Stored data
■ ■ ■
/-! ### The root of a finite value -/

/-- A finite non-negative value is a zero, which is its own root, or is positive. -/
theorem fSqrt_cases {a : F64} (ha : fFinite a = true) (h0 : 0 ≤ fRat a) :
    (magVal (fMag a) = 0 ∧ fSqrt a = a) ∨
      (magMant (fMag a) ≠ 0 ∧ fSign a = false ∧
        fSqrt a = fSqrtFin (magMant (fMag a)) ((magExp (fMag a) : ℤ) - 1074)) := by
  rw [fSqrt, fUnpack_finite ha]
  by_cases hm : magMant (fMag a) = 0
  · exact .inl ⟨by rw [magVal, hm, Nat.cast_zero, zero_mul], by simp only [if_pos hm]⟩
  · have hpos : 0 < magVal (fMag a) := by
      have : 0 < magMant (fMag a) := Nat.pos_of_ne_zero hm
      unfold magVal
      positivity
    have hsign : fSign a = false := by
      have h0R : 0 ≤ ((fRat a : ℚ) : ℝ) := by exact_mod_cast h0
      rw [fRat_finite ha] at h0R
      cases hs : fSign a
      · rfl
      · rw [hs, signedVal, if_pos rfl] at h0R
        linarith
    refine .inr ⟨hm, hsign, ?_⟩
    simp [hm, hsign]

/-- Settles O36: the root of a zero is exact, and every other root is handed to `fRound` with what it leaves sticky. -/
theorem squareRootIsCorrectlyRounded : Obligations.SquareRootIsCorrectlyRounded := by
  intro a ha h0
  rcases fSqrt_cases ha h0 with ⟨hzero, e⟩ | ⟨hm, hsign, e⟩
  · have hval : ((fRat a : ℚ) : ℝ) = 0 := by
      rw [fRat_finite ha, hzero]
      cases fSign a <;> simp [signedVal]
    rw [e, hval, Real.sqrt_zero, sub_zero, abs_zero]
    exact ⟨ha, h0, fun z _ => abs_nonneg _⟩
  · have hval : ((fRat a : ℚ) : ℝ) = magVal (fMag a) := by rw [fRat_finite ha, hsign]; rfl
    obtain ⟨k, n, hr⟩ := fSqrtFin_roundedAt hm (mag_split _).2.1 ((magExp (fMag a) : ℤ) - 1074)
    have hu := sqrt_lt_overflowBound ((fFinite_iff a).1 ha)
    rw [← e] at hr
    obtain ⟨hfin, hroot⟩ := hr.finite hu
    have hnonneg : 0 ≤ ((fRat (fSqrt a) : ℚ) : ℝ) := by
      rw [hroot]
      exact mul_nonneg (Nat.cast_nonneg n) (magUnit_pos k).le
    refine ⟨hfin, by exact_mod_cast hnonneg, fun z hz => ?_⟩
    rw [hval]
    exact (hr.nearest_finite hu hz).1

end Sys2Proof.Machine
end

section
/-! PROOFS. What the bus does at a register, a reserved offset and a buffer element, and what each register holds (rules
R31 to R42, R84, R85, R88). -/

namespace Sys2Proof.Machine

/-! ### Accesses at an address of the map -/

/-- No register has the offset, so none stands there. -/
theorem Reg.at?_eq_none {n : Nat} (h : ∀ r : Reg, r.offset ≠ n) : Reg.at? n = none :=
  List.find?_eq_none.2 fun r _ => by simpa using h r

theorem placeOf_reserved {n : Nat} (hn : n < 0x800) (h8 : n % 8 = 0) (h : ∀ r : Reg, r.offset ≠ n) :
    placeOf (BitVec.ofNat 22 n) = .reserved := by
  have hnat : (BitVec.ofNat 22 n).toNat = n := by
    rw [BitVec.toNat_ofNat]
    exact Nat.mod_eq_of_lt (by omega)
  simp only [placeOf, hnat, Reg.at?_eq_none h]
  rw [if_neg (by omega), if_pos hn]

theorem perform_read_register (s : State) (r : Reg) :
    perform s (.read 64 (BitVec.ofNat 22 r.offset)) = .next { s with busData := s.readReg r } := by
  simp [perform, memRead, placeOf_register]

theorem perform_write_register (s : State) {r : Reg} (v : Word) (hr : r ≠ .cmd) :
    perform s (.write 64 (BitVec.ofNat 22 r.offset) v) = .next (s.advanceFree.writeReg v r) := by
  simp [perform, memWrite, placeOf_register, hr]

theorem perform_read_reserved (s : State) {a : Addr} (h : placeOf a = .reserved) :
    perform s (.read 64 a) = .next { s with busData := 0 } := by
  simp [perform, memRead, h]

theorem perform_write_reserved (s : State) {a : Addr} (v : Word) (h : placeOf a = .reserved) :
    perform s (.write 64 a v) = .next s.advanceFree := by
  simp [perform, memWrite, h]

theorem perform_read_element (s : State) {b : Buf} {i : Nat} (h : 8 * i < b.windowBytes) :
    perform s (.read 64 (BitVec.ofNat 22 (b.elemAddr i))) =
      .next { s with busData := s.readElem b i (BitVec.ofNat 22 (b.elemAddr i)) } := by
  simp [perform, memRead, placeOf_element b i h]

theorem perform_write_element (s : State) {b : Buf} {i : Nat} (v : Word) (h : 8 * i < b.windowBytes) :
    perform s (.write 64 (BitVec.ofNat 22 (b.elemAddr i)) v) = .next (s.advanceFree.writeElem b i v) := by
  simp [perform, memWrite, placeOf_element b i h]

/-! ### Register reads and writes -/

/-- The layout of rules R31 to R41 is `Reg.offset`'s. -/
theorem offset_of_mem_registerMap : ∀ nr ∈ registerMap, nr.2.offset = nr.1 := by decide

/-- The read-write registers: the configuration registers and the arguments (rules R36, R38). -/
def Reg.readWrite : List Reg :=
  [.cfgSampleRate, .cfgFirstFreq, .cfgRatio, .cfgIncrement, .cfgWordTime, .cfgPayloadLen, .cfgTrig, .cfgSnr,
    .cfgErasureRatio, .argFreq, .argAmplitude, .argOffset, .winLen, .payLen]

/-- The read-only registers: those a host write is ignored at (rules R31, R33, R37, R39, R41). -/
def Reg.readOnly : List Reg :=
  [.id, .status, .drvWindowLen, .drvParityLen, .drvCodewordLen, .drvFrameWindows, .drvNumSlots, .cfgErr, .drvWinMax,
    .resPower, .resRms, .resSymbol, .resDecode, .sesOffset, .sesTrigIndex, .sesAccCount, .sesCandOffset, .sesDecode,
    .sesLastSymbol]

/-- What every register reads after a write to a read-write one. -/
theorem readReg_writeReg (s : State) (v : Word) {r : Reg} (hr : r ∈ Reg.readWrite) (q : Reg) :
    (s.writeReg v r).readReg q = if q = r then v else s.readReg q := by
  unfold Reg.readWrite at hr
  fin_cases hr <;> cases q <;> rfl

/-- A read-write register lies in the configuration or the argument registers, and nothing else is written. -/
theorem writeReg_readWrite (s : State) (v : Word) {r : Reg} (hr : r ∈ Reg.readWrite) :
    s.writeReg v r = { s with cfg := (s.writeReg v r).cfg, arg := (s.writeReg v r).arg } := by
  unfold Reg.readWrite at hr
  fin_cases hr <;> rfl

theorem writeReg_readOnly (s : State) (v : Word) {r : Reg} (hr : r ∈ Reg.readOnly) : s.writeReg v r = s := by
  unfold Reg.readOnly at hr
  fin_cases hr <;> rfl

/-- Settles O8: the bus reads `readReg` and writes `writeReg` at a register's offset, and those agree on a read-write
register. -/
theorem readWriteRegistersHoldWhatIsWritten : Obligations.ReadWriteRegistersHoldWhatIsWritten := by
  refine ⟨fun r s => perform_read_register s r, fun nr hnr s => ?_, fun r hr s v => ?_⟩
  · rw [← offset_of_mem_registerMap nr hnr]
    exact perform_read_register s nr.2
  · have hr : r ∈ Reg.readWrite := hr
    have hcmd : r ≠ .cmd := by
      rintro rfl
      exact absurd hr (by decide)
    have hread := readReg_writeReg s.advanceFree v hr
    refine ⟨_, perform_write_register s v hcmd, by rw [hread, if_pos rfl], fun q hq => ?_,
      writeReg_readWrite s.advanceFree v hr⟩
    rw [hread, if_neg hq]
    rfl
■ ■ ■
Work instruction:
Every line above should be written out again, unchanged.

Answer below:
/-! ### The root of a finite value -/

/-- A finite non-negative value is a zero, which is its own root, or is positive. -/
theorem fSqrt_cases {a : F64} (ha : fFinite a = true) (h0 : 0 ≤ fRat a) :
    (magVal (fMag a) = 0 ∧ fSqrt a = a) ∨
      (magMant (fMag a) ≠ 0 ∧ fSign a = false ∧
        fSqrt a = fSqrtFin (magMant (fMag a)) ((magExp (fMag a) : ℤ) - 1074)) := by
  rw [fSqrt, fUnpack_finite ha]
  by_cases hm : magMant (fMag a) = 0
  · exact .inl ⟨by rw [magVal, hm, Nat.cast_zero, zero_mul], by simp only [if_pos hm]⟩
  · have hpos : 0 < magVal (fMag a) := by
      have : 0 < magMant (fMag a) := Nat.pos_of_ne_zero hm
      unfold magVal
      positivity
    have hsign : fSign a = false := by
      have h0R : 0 ≤ ((fRat a : ℚ) : ℝ) := by exact_mod_cast h0
      rw [fRat_finite ha] at h0R
      cases hs : fSign a
      · rfl
      · rw [hs, signedVal, if_pos rfl] at h0R
        linarith
    refine .inr ⟨hm, hsign, ?_⟩
    simp [hm, hsign]

/-- Settles O36: the root of a zero is exact, and every other root is handed to `fRound` with what it leaves sticky. -/
theorem squareRootIsCorrectlyRounded : Obligations.SquareRootIsCorrectlyRounded := by
  intro a ha h0
  rcases fSqrt_cases ha h0 with ⟨hzero, e⟩ | ⟨hm, hsign, e⟩
  · have hval : ((fRat a : ℚ) : ℝ) = 0 := by
      rw [fRat_finite ha, hzero]
      cases fSign a <;> simp [signedVal]
    rw [e, hval, Real.sqrt_zero, sub_zero, abs_zero]
    exact ⟨ha, h0, fun z _ => abs_nonneg _⟩
  · have hval : ((fRat a : ℚ) : ℝ) = magVal (fMag a) := by rw [fRat_finite ha, hsign]; rfl
    obtain ⟨k, n, hr⟩ := fSqrtFin_roundedAt hm (mag_split _).2.1 ((magExp (fMag a) : ℤ) - 1074)
    have hu := sqrt_lt_overflowBound ((fFinite_iff a).1 ha)
    rw [← e] at hr
    obtain ⟨hfin, hroot⟩ := hr.finite hu
    have hnonneg : 0 ≤ ((fRat (fSqrt a) : ℚ) : ℝ) := by
      rw [hroot]
      exact mul_nonneg (Nat.cast_nonneg n) (magUnit_pos k).le
    refine ⟨hfin, by exact_mod_cast hnonneg, fun z hz => ?_⟩
    rw [hval]
    exact (hr.nearest_finite hu hz).1

end Sys2Proof.Machine
end

section
/-! PROOFS. What the bus does at a register, a reserved offset and a buffer element, and what each register holds (rules
R31 to R42, R84, R85, R88). -/

namespace Sys2Proof.Machine

/-! ### Accesses at an address of the map -/

/-- No register has the offset, so none stands there. -/
theorem Reg.at?_eq_none {n : Nat} (h : ∀ r : Reg, r.offset ≠ n) : Reg.at? n = none :=
  List.find?_eq_none.2 fun r _ => by simpa using h r

theorem placeOf_reserved {n : Nat} (hn : n < 0x800) (h8 : n % 8 = 0) (h : ∀ r : Reg, r.offset ≠ n) :
    placeOf (BitVec.ofNat 22 n) = .reserved := by
  have hnat : (BitVec.ofNat 22 n).toNat = n := by
    rw [BitVec.toNat_ofNat]
    exact Nat.mod_eq_of_lt (by omega)
  simp only [placeOf, hnat, Reg.at?_eq_none h]
  rw [if_neg (by omega), if_pos hn]

theorem perform_read_register (s : State) (r : Reg) :
    perform s (.read 64 (BitVec.ofNat 22 r.offset)) = .next { s with busData := s.readReg r } := by
  simp [perform, memRead, placeOf_register]

theorem perform_write_register (s : State) {r : Reg} (v : Word) (hr : r ≠ .cmd) :
    perform s (.write 64 (BitVec.ofNat 22 r.offset) v) = .next (s.advanceFree.writeReg v r) := by
  simp [perform, memWrite, placeOf_register, hr]

theorem perform_read_reserved (s : State) {a : Addr} (h : placeOf a = .reserved) :
    perform s (.read 64 a) = .next { s with busData := 0 } := by
  simp [perform, memRead, h]

theorem perform_write_reserved (s : State) {a : Addr} (v : Word) (h : placeOf a = .reserved) :
    perform s (.write 64 a v) = .next s.advanceFree := by
  simp [perform, memWrite, h]

theorem perform_read_element (s : State) {b : Buf} {i : Nat} (h : 8 * i < b.windowBytes) :
    perform s (.read 64 (BitVec.ofNat 22 (b.elemAddr i))) =
      .next { s with busData := s.readElem b i (BitVec.ofNat 22 (b.elemAddr i)) } := by
  simp [perform, memRead, placeOf_element b i h]

theorem perform_write_element (s : State) {b : Buf} {i : Nat} (v : Word) (h : 8 * i < b.windowBytes) :
    perform s (.write 64 (BitVec.ofNat 22 (b.elemAddr i)) v) = .next (s.advanceFree.writeElem b i v) := by
  simp [perform, memWrite, placeOf_element b i h]

/-! ### Register reads and writes -/

/-- The layout of rules R31 to R41 is `Reg.offset`'s. -/
theorem offset_of_mem_registerMap : ∀ nr ∈ registerMap, nr.2.offset = nr.1 := by decide

/-- The read-write registers: the configuration registers and the arguments (rules R36, R38). -/
def Reg.readWrite : List Reg :=
  [.cfgSampleRate, .cfgFirstFreq, .cfgRatio, .cfgIncrement, .cfgWordTime, .cfgPayloadLen, .cfgTrig, .cfgSnr,
    .cfgErasureRatio, .argFreq, .argAmplitude, .argOffset, .winLen, .payLen]

/-- The read-only registers: those a host write is ignored at (rules R31, R33, R37, R39, R41). -/
def Reg.readOnly : List Reg :=
  [.id, .status, .drvWindowLen, .drvParityLen, .drvCodewordLen, .drvFrameWindows, .drvNumSlots, .cfgErr, .drvWinMax,
    .resPower, .resRms, .resSymbol, .resDecode, .sesOffset, .sesTrigIndex, .sesAccCount, .sesCandOffset, .sesDecode,
    .sesLastSymbol]

/-- What every register reads after a write to a read-write one. -/
theorem readReg_writeReg (s : State) (v : Word) {r : Reg} (hr : r ∈ Reg.readWrite) (q : Reg) :
    (s.writeReg v r).readReg q = if q = r then v else s.readReg q := by
  unfold Reg.readWrite at hr
  fin_cases hr <;> cases q <;> rfl

/-- A read-write register lies in the configuration or the argument registers, and nothing else is written. -/
theorem writeReg_readWrite (s : State) (v : Word) {r : Reg} (hr : r ∈ Reg.readWrite) :
    s.writeReg v r = { s with cfg := (s.writeReg v r).cfg, arg := (s.writeReg v r).arg } := by
  unfold Reg.readWrite at hr
  fin_cases hr <;> rfl

theorem writeReg_readOnly (s : State) (v : Word) {r : Reg} (hr : r ∈ Reg.readOnly) : s.writeReg v r = s := by
  unfold Reg.readOnly at hr
  fin_cases hr <;> rfl

/-- Settles O8: the bus reads `readReg` and writes `writeReg` at a register's offset, and those agree on a read-write
register. -/
theorem readWriteRegistersHoldWhatIsWritten : Obligations.ReadWriteRegistersHoldWhatIsWritten := by
  refine ⟨fun r s => perform_read_register s r, fun nr hnr s => ?_, fun r hr s v => ?_⟩
  · rw [← offset_of_mem_registerMap nr hnr]
    exact perform_read_register s nr.2
  · have hr : r ∈ Reg.readWrite := hr
    have hcmd : r ≠ .cmd := by
      rintro rfl
      exact absurd hr (by decide)
    have hread := readReg_writeReg s.advanceFree v hr
    refine ⟨_, perform_write_register s v hcmd, by rw [hread, if_pos rfl], fun q hq => ?_,
      writeReg_readWrite s.advanceFree v hr⟩
    rw [hread, if_neg hq]
    rfl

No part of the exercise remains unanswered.